EXERCISE OBJECTIVE:
From the data below, return the exact lines starting at the line containing "word of a fault-log entry (R307). -/" and ending at the line containing "def State.logEnd (s", both included, and nothing else.

━━━━━━━━

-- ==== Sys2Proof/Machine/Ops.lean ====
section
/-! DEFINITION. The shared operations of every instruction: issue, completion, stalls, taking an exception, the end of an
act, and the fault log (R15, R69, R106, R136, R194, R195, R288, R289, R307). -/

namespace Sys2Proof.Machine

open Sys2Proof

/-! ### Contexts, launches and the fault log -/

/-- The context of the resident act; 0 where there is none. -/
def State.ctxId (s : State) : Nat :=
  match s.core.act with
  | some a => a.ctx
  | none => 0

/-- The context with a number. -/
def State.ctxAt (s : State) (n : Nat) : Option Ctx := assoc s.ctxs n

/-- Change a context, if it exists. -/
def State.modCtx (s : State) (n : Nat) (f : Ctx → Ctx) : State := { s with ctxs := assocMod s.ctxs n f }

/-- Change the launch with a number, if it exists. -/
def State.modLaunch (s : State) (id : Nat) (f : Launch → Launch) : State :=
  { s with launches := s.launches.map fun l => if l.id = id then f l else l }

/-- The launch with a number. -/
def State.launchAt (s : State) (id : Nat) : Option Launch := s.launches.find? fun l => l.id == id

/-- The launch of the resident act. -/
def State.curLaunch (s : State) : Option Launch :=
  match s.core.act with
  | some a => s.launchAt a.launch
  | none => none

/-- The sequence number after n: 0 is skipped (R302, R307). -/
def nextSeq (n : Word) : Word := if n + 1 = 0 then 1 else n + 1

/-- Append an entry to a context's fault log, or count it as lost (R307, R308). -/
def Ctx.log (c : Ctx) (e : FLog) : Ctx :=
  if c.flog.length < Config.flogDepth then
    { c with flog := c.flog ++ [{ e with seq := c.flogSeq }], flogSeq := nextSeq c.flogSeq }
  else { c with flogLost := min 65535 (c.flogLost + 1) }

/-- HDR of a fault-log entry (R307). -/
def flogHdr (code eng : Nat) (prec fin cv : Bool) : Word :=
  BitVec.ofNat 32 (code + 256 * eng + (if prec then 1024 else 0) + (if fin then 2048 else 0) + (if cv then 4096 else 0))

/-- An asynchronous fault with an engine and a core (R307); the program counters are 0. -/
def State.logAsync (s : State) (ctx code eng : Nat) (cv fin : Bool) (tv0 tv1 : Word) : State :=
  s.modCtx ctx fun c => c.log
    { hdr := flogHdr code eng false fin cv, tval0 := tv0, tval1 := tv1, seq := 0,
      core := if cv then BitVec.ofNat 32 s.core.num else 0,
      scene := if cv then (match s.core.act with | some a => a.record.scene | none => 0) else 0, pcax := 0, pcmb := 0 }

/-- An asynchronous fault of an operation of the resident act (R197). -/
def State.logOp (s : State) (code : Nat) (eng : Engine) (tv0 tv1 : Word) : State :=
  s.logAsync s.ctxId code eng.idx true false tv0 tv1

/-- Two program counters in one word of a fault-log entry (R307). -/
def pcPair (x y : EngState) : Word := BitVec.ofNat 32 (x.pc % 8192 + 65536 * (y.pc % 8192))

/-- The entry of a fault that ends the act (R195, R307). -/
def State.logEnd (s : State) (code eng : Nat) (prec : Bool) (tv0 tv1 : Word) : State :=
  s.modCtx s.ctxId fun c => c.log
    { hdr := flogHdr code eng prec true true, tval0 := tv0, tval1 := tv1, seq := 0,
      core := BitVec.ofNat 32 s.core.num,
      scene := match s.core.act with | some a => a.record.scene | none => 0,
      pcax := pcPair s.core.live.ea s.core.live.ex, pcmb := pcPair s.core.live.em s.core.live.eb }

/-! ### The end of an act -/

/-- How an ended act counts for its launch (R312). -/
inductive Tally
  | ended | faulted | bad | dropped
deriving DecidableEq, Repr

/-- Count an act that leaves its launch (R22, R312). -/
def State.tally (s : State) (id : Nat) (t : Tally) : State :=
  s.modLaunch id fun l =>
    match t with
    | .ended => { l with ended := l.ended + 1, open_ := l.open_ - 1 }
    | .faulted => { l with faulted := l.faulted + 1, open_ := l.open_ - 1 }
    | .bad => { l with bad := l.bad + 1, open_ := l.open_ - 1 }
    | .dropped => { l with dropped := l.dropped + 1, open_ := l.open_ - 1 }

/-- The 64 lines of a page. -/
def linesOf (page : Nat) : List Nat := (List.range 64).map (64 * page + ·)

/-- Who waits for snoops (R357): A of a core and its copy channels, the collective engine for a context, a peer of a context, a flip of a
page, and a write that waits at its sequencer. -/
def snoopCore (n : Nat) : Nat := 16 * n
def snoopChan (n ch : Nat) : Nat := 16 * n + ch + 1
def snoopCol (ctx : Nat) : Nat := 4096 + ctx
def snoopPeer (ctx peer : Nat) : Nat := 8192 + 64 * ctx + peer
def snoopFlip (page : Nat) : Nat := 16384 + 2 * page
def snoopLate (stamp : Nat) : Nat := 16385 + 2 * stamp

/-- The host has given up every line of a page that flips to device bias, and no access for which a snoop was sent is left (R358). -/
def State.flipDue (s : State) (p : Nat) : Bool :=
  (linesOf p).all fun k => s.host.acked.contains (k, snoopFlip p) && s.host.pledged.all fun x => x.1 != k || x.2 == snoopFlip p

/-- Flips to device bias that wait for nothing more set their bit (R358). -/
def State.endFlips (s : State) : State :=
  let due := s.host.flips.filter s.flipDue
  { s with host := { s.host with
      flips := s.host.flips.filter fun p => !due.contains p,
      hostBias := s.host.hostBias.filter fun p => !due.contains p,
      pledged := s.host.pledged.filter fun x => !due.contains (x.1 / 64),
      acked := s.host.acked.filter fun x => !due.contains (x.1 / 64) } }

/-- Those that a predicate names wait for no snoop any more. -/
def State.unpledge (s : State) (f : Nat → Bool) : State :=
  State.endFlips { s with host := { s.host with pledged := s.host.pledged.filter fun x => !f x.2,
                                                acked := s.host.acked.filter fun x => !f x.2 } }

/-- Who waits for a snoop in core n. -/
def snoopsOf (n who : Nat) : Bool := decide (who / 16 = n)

━━━━━━━━

FINISHED TASK:
/-- Two program counters in one word of a fault-log entry (R307). -/
def pcPair (x y : EngState) : Word := BitVec.ofNat 32 (x.pc % 8192 + 65536 * (y.pc % 8192))

/-- The entry of a fault that ends the act (R195, R307). -/
def State.logEnd (s : State) (code eng : Nat) (prec : Bool) (tv0 tv1 : Word) : State :=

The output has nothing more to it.